Now that is how you can get it done with reflection. I am not advicating reflection as you can imagine :)
For the first part of your question; if you have the loaded Class instance for the class you want to test you can construct one with newInstance() if it has a default constructor, or via the getConstructor methods if you need to pass parameters. You should be able to get this Class instance from the class loader.
For the second part. You should be able to check the public methods via getMethods() (again on the Class instance) then look through the returned array for the methods you want. There are methods on the Method class that will return information about parameters, exceptions and return type to verify they are what you require.
However, I am pretty certain it is not possible to modify the class at runtime to add the interface. It might be possible by modifying the byte code, but I don't know about that.
An alternative would be to write your test to call all method via reflection, then it doesn't matter what the type of the object is just that it has the right methods (which you've already checked).
If you want to make arbitrary class to implement given interface at runtime if its public API matches the interface, you have several options in Java.
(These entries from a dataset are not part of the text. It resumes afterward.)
-- ==== Sys2Proof/Machine/AtomAlu.lean ====
section
/-! DEFINITION. What an atomic operation or an addend makes of the value it finds (15 R310; 08 R174). -/

namespace Sys2Proof.Machine

/-- The new value of a read-modify-write (15 R310) over n bits. -/
def atomNew (op n old x y : Nat) : Nat :=
  match op with
  | 0 => (old + x) % 2 ^ n
  | 1 => Nat.land old x
  | 2 => Nat.lor old x
  | 3 => Nat.xor old x
  | 4 => if sextNat n x < sextNat n old then x else old
  | 5 => min old x
  | 6 => if sextNat n old < sextNat n x then x else old
  | 7 => max old x
  | 8 => x
  | 9 => if old = x then y else old
  | _ => (atomFadd (BitVec.ofNat 32 old) (BitVec.ofNat 32 x)).toNat

/-- The value after an operation deferred to a commit, or an add-mode element of a drain (08 R174, R177): OP 16 is a
BF16 addend, whose operand is an FP32 code. -/
def addendVal (op bytes old x y : Nat) : Nat :=
  if op = 16 then (addV bf16 .rne false (decodeF bf16 old) (decodeF fp32 x)).v else atomNew op (8 * bytes) old x y

end Sys2Proof.Machine
end

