-- ==== Sys2Proof/Machine/Access.lean ====
section
/-! DEFINITION. What the memory instructions share: level operands (03 R57, R58), register limits (17 R367), the checks
of every executing lane and their traps and parks (11 R235 to R237; 06 R135 to R137), waiting for owned lines (07
R156) and for weight-store windows (06 R122). -/

namespace Sys2Proof.Machine

/-! ### Level operands -/

/-- The check of a level operand (03 R57, R58): REMOTE only where `remote`. -/
def levelTrap (c : Ctx) (lvl : Nat) (remote : Bool) : Option Tr :=
  if lvl = 15 then some (illegal c.word c.dst)
  else if lvl = 14 ∧ remote = false then some (badOperand c.word c.dst)
  else if 1 ≤ lvl ∧ lvl ≤ 12 ∧ depth c.w.l.img < lvl then some ⟨cLEVEL, BitVec.ofNat 64 lvl, none, c.dst⟩
  else none

/-- The level of the release half and the check of an HMOD of class SCOPE (16 R356): only with acq-rel, at most LVL. -/
def scopeTrap (c : Ctx) (acqrel : Bool) (lvl : Nat) : Option Tr :=
  match c.g.hints.hmod with
  | some (.scope r) =>
    if acqrel = false ∨ 14 ≤ r ∨ lvl < r then some (badOperand c.word c.dst)
    else if 1 ≤ r ∧ r ≤ 12 ∧ depth c.w.l.img < r then some ⟨cLEVEL, BitVec.ofNat 64 r, none, c.dst⟩
    else none
  | _ => none

/-- The level at which the release half acts. -/
def releaseLevel (g : Group) (lvl : Nat) : Nat :=
  match g.hints.hmod with
  | some (.scope r) => r
  | _ => lvl

/-- The first of several checks that fails. -/
def firstTrap : List (Option Tr) → Option Out
  | [] => none
  | some t :: _ => some (.trap t)
  | none :: r => firstTrap r

/-! ### Widths and register limits (14 R295, 17 R367) -/

/-- The bytes of a width code of format M. -/
def bytesM (w : Nat) : Nat :=
  match w with
  | 0 => 1
  | 1 => 1
  | 2 => 2
  | 3 => 2
  | 4 => 4
  | 5 => 8
  | _ => 16

/-- How many registers a datum takes. -/
def regsM (u : Bool) (w : Nat) : Nat :=
  if u then if w = 6 then 2 else 1
  else if w = 6 then 4 else if w = 5 then 2 else 1

/-- A data register is within its limits. -/
def dataRegOk (u : Bool) (w r : Nat) : Bool :=
  if u then !(w == 6) || r % 2 == 0
  else if w = 6 then r % 4 == 0 && decide (r ≤ 60)
  else if w = 5 then r % 2 == 0 && decide (r ≤ 60)
  else true

/-- The registers r to r + n - 1 of a file. -/
def regRun (u : Bool) (r n : Nat) : List (Bool × Nat) := (List.range n).map fun k => (u, r + k)

/-- The register check as a trap. -/
def regTrap (c : Ctx) (ok : Bool) : Option Tr := if ok then none else some (badOperand c.word c.dst)

/-! ### Addresses -/

/-- The byte displacement of an HIMM (16 R350). -/
def disp (h : Hints) : Int :=
  match h.himm with
  | none => 0
  | some y => sextNat 24 y.toNat

/-- BASE + IDX + displacement modulo 2^64 (17 R368); IDX = 63 adds nothing. -/
def laneAddr (g : Group) (base idx l : Nat) : Nat :=
  wrapNat 64 (Int.ofNat (rdS g base).toNat + (if idx = 63 then 0 else Int.ofNat (rdVl g idx l).toNat) + disp g.hints)

/-- The checks of one lane. -/
structure LaneHit where
  lane : Nat
  va : Nat
  hit : Hit
  deriving DecidableEq, Repr

/-- The checks of every lane of a list. -/
def probe (s : State) (w : Who) (acc : Acc) (n : Nat) (ls : List Nat) (addr : Nat → Nat) : List LaneHit :=
  ls.map fun l => ⟨l, addr l, check s w acc (addr l) n⟩

/-- The place of a lane whose checks pass. -/
def LaneHit.loc? (h : LaneHit) : Option Loc :=
  match h.hit with
  | .ok l _ => some l
  | _ => none

def LaneHit.cause? (h : LaneHit) : Option Nat :=
  match h.hit with
  | .trap k => some k
  | _ => none

def LaneHit.isXlate (h : LaneHit) : Bool :=
  match h.hit with
  | .xlate _ _ => true
  | _ => false

/-- The lane traps before any translation: for its alignment or its window (06 R115 to R118). -/
def LaneHit.isEarly (h : LaneHit) : Bool := h.cause?.isSome && (h.hit == .trap cALIGN || !(window h.va == .global))

/-- The mask of the lanes of some checks. -/
def hitMask (hs : List LaneHit) : Mask := maskOf fun l => hs.any fun h => h.lane == l

/-- The trap of several lanes (11 R235): the lowest cause, and the address of the lowest lane that raised it. -/
def lanesTrap (hs : List LaneHit) (dst : Nat) : Option Tr :=
  let ts := hs.filter fun h => h.cause?.isSome
  match ts with
  | [] => none
  | h :: t =>
    let k := (t.map fun x => x.cause?.getD 255).foldl min (h.cause?.getD 255)
    let va := ((ts.find? fun x => x.cause? == some k).map (·.va)).getD 0
    some ⟨k, BitVec.ofNat 64 va, some (hitMask ts), dst⟩

/-- The trap of an instruction that faults as a whole: the active mask (11 R235). -/
def wholeTrap (hs : List LaneHit) (dst : Nat) : Option Tr := (lanesTrap hs dst).map fun t => { t with lanes := none }

/-- The bank group of the die in which a weight-store place lies is in its window (06 R122). -/
def inWindow (s : State) (l : Loc) : Bool :=
  match l with
  | .weight a => ((s.part.ws.getD (a / 2 ^ 30) WsWin.idle).openBg) == some (a % 2 ^ 30 / 2 ^ 26)
  | _ => false

/-- Some lane's place is owned by an engine transfer, or in a weight-store window. -/
def blockedBy (s : State) (hs : List LaneHit) (n : Nat) : Option Wait :=
  if hs.any fun h => match h.loc? with
      | some l => ownedLoc s l n
      | none => false then some .memory
  else if hs.any fun h => match h.loc? with
      | some l => inWindow s l
      | none => false then some .window
  else none

/-- The fault records of every lane that faults in translation, opened or joined in lane order, and whether any was: a
fault that finds no record free waits (06 R136). -/
def openAll (s : State) (c : Ctx) (kind : Nat) (hs : List LaneHit) : State × Bool :=
  hs.foldl (fun r h => match h.hit with
    | .xlate k host =>
      if poolFull r.1 c.w.die c.w.asid h.va (writeLike kind) then r
      else (openFault r.1 c.w.die c.w.asid h.va kind k (host && kind == 2) c.w.core (.group c.gid), true)
    | _ => r) (s, false)

/-- The park of an instruction some of whose lanes fault in translation, or a wait while no record is free. -/
def parkHits (s : State) (c : Ctx) (kind : Nat) (hs : List LaneHit) (lanes : Mask) (gather : Bool) : Out :=
  let r := openAll s c kind hs
  if r.2 then .park r.1 lanes gather else .wait .memory

/-- What the checks of an instruction that takes no partial effect lead to before it is performed (11 R237): alignment
and windows first, then translation, then the rest (18 R406), then the waits of the lanes in `bs`. -/
def hitsPreOn (s : State) (c : Ctx) (kind n : Nat) (hs bs : List LaneHit) (whole : Bool) : Option Out :=
  let t := if whole then wholeTrap hs c.dst else lanesTrap hs c.dst
  let xs := hs.filter LaneHit.isXlate
  if hs.any LaneHit.isEarly then t.map .trap
  else if hs.any fun h => h.hit == .busy then some (.wait .memory)
  else if !xs.isEmpty then some (parkHits s c kind xs (if whole then c.g.active else hitMask xs) false)
  else match t with
    | some t => some (.trap t)
    | none => (blockedBy s bs n).map .wait

/-- The same where every lane waits for owned lines. -/
def hitsPre (s : State) (c : Ctx) (kind n : Nat) (hs : List LaneHit) (whole : Bool) : Option Out :=
  hitsPreOn s c kind n hs hs whole

/-- The pages of the lanes stay translated. -/
def noteAll (s : State) (w : Who) (acc : Acc) (hs : List LaneHit) : State :=
  hs.foldl (fun s h => noteTlb s w.die w.asid h.va acc) s

/-! ### Reading -/

/-- The L1 treatment of a load by NA and the cache policy (06 R125, 16 R352); `b` marks LDB. -/
def l1ModeOf (g : Group) (b na : Bool) : L1Mode :=
  let pol := match g.hints.hmod with
    | some (.cache p) => p
    | _ => 0
  let na := match pol with
    | 1 => false
    | 2 => true
    | _ => na
  if b || pol == 3 then ⟨false, false, !na⟩ else ⟨true, !na, !na⟩

/-- A page that is never in L1 makes every LD act as LDB (06 R131). -/
def pageMode (md : L1Mode) (nocache : Bool) : L1Mode :=
  if nocache then ⟨false, false, md.guest⟩ else md

/-- The lane's load hits the L1, where no engine's ownership of the line reaches it (07 R157; 17 R370). -/
def LaneHit.inL1 (s : State) (w : Who) (md : L1Mode) (h : LaneHit) : Bool :=
  match h.hit with
  | .ok l nc => l1Hit s w (pageMode md nc) l
  | _ => false

/-- Reads the place of one lane and leaves what a load leaves: the caches and the group's list of lines read. -/
def readLane (s : State) (w : Who) (md : L1Mode) (l : Loc) (nocache : Bool) (n : Nat) : Nat × State :=
  let md := pageMode md nocache
  let v := natLe (readLoc s w md l n)
  (v, modGrp (touchLoad s w md l nocache) w.gid fun g => endAhead (noteRead g l) l n)

/-- Reads the places of the lanes whose checks pass, in ascending lane order. -/
def readLanes (s : State) (w : Who) (md : L1Mode) (n : Nat) : List LaneHit → List (Nat × Nat) × State
  | [] => ([], s)
  | h :: t =>
    match h.hit with
    | .ok l nc =>
      let r := readLane s w md l nc n
      let rest := readLanes r.2 w md n t
      ((h.lane, r.1) :: rest.1, rest.2)
    | _ => readLanes s w md n t

/-- Extends a loaded value to a register (17 R367). -/
def extendM (u : Bool) (w v : Nat) : Nat :=
  let n := if u then 64 else 32
  match w with
  | 1 => wrapNat n (sextNat 8 v)
  | 3 => wrapNat n (sextNat 16 v)
  | _ => v

/-- The value of register k of a datum. -/
def partM (u : Bool) (w k v : Nat) : Nat :=
  if regsM u w = 1 then extendM u w v else v / 2 ^ ((if u then 64 else 32) * k) % 2 ^ (if u then 64 else 32)

/-- Puts a load in flight: its data comes back with LOAD_DATA_RETURN (95). -/
def launchFlight (s : State) (f : Flight) : State :=
  bumpSerial { s with run := { s.run with flights := s.run.flights ++ [{ f with id := s.ctl.serial }] } }

/-- The register values of a load: one list of 64 lanes for each register, or one value when uniform. -/
def loadVals (u : Bool) (w : Nat) (vs : List (Nat × Nat)) : List (List Nat) :=
  (List.range (regsM u w)).map fun k =>
    if u then [partM u w k ((vs.head?.map (·.2)).getD 0)]
    else mkLanes fun l => partM u w k (((vs.find? fun e => e.1 == l).map (·.2)).getD 0)

/-! ### Writing -/

/-- The data of one lane of a store. -/
def storeData (g : Group) (u : Bool) (w r l : Nat) : Nat :=
  ((List.range (regsM u w)).map fun k =>
    if u then (rdS g (r + k)).toNat * 2 ^ (64 * k) else (rdVl g (r + k) l).toNat * 2 ^ (32 * k)).sum

/-- A relaxed write has release order after a release FENCE (07 R153). -/
def relOrder (s : State) (gid : Nat) : Bool :=
  match grp s gid with
  | some g => g.relFence
  | none => false

/-- Under REPLAY a conflict waits for the holder's commit instead of aborting, but not in an attempt that the log aborts
at its TXEND (12 R266). -/
def conflictHeld (s : State) (w : Who) (hs : List LaneHit) : Bool :=
  replaying w.l && w.it.txOpen && !(w.l.replayLog.contains (conflictEntry w.it)) && hs.any fun h => match h.loc? with
    | some (.hbm pa) => (holderOf s w.item (pa / 128)).isSome
    | _ => false

/-- Stores the lanes in ascending order, so that the highest lane's bytes remain (07 R144). -/
def storeLanes (s : State) (w : Who) (rel : Bool) (n : Nat) (data : Nat → Nat) (hs : List LaneHit) : State :=
  hs.foldl (fun s h => match h.hit with
    | .ok l _ => storeLoc s w rel l (bytesLe n (data h.lane))
    | _ => s) s

end Sys2Proof.Machine
end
Creating java.lang.Proxy to bridge the target class, exposing YourInterface is the easiest way.
YourInterface i = (YourInterface) Proxy.newProxyInstance(
this.getClass().getClassLoader(),
new Class[]{YourInterface.class},
new InvocationHandler() {
#Override
public Object invoke(Object o, Method method, Object[] objects) throws Throwable {
//run method on your target class here using reflection
}
});
You can also use mixins in AspectJ or subclass your target class using CGLIB and add interface at runtime. But the proxy approach is not that hard-core to implement.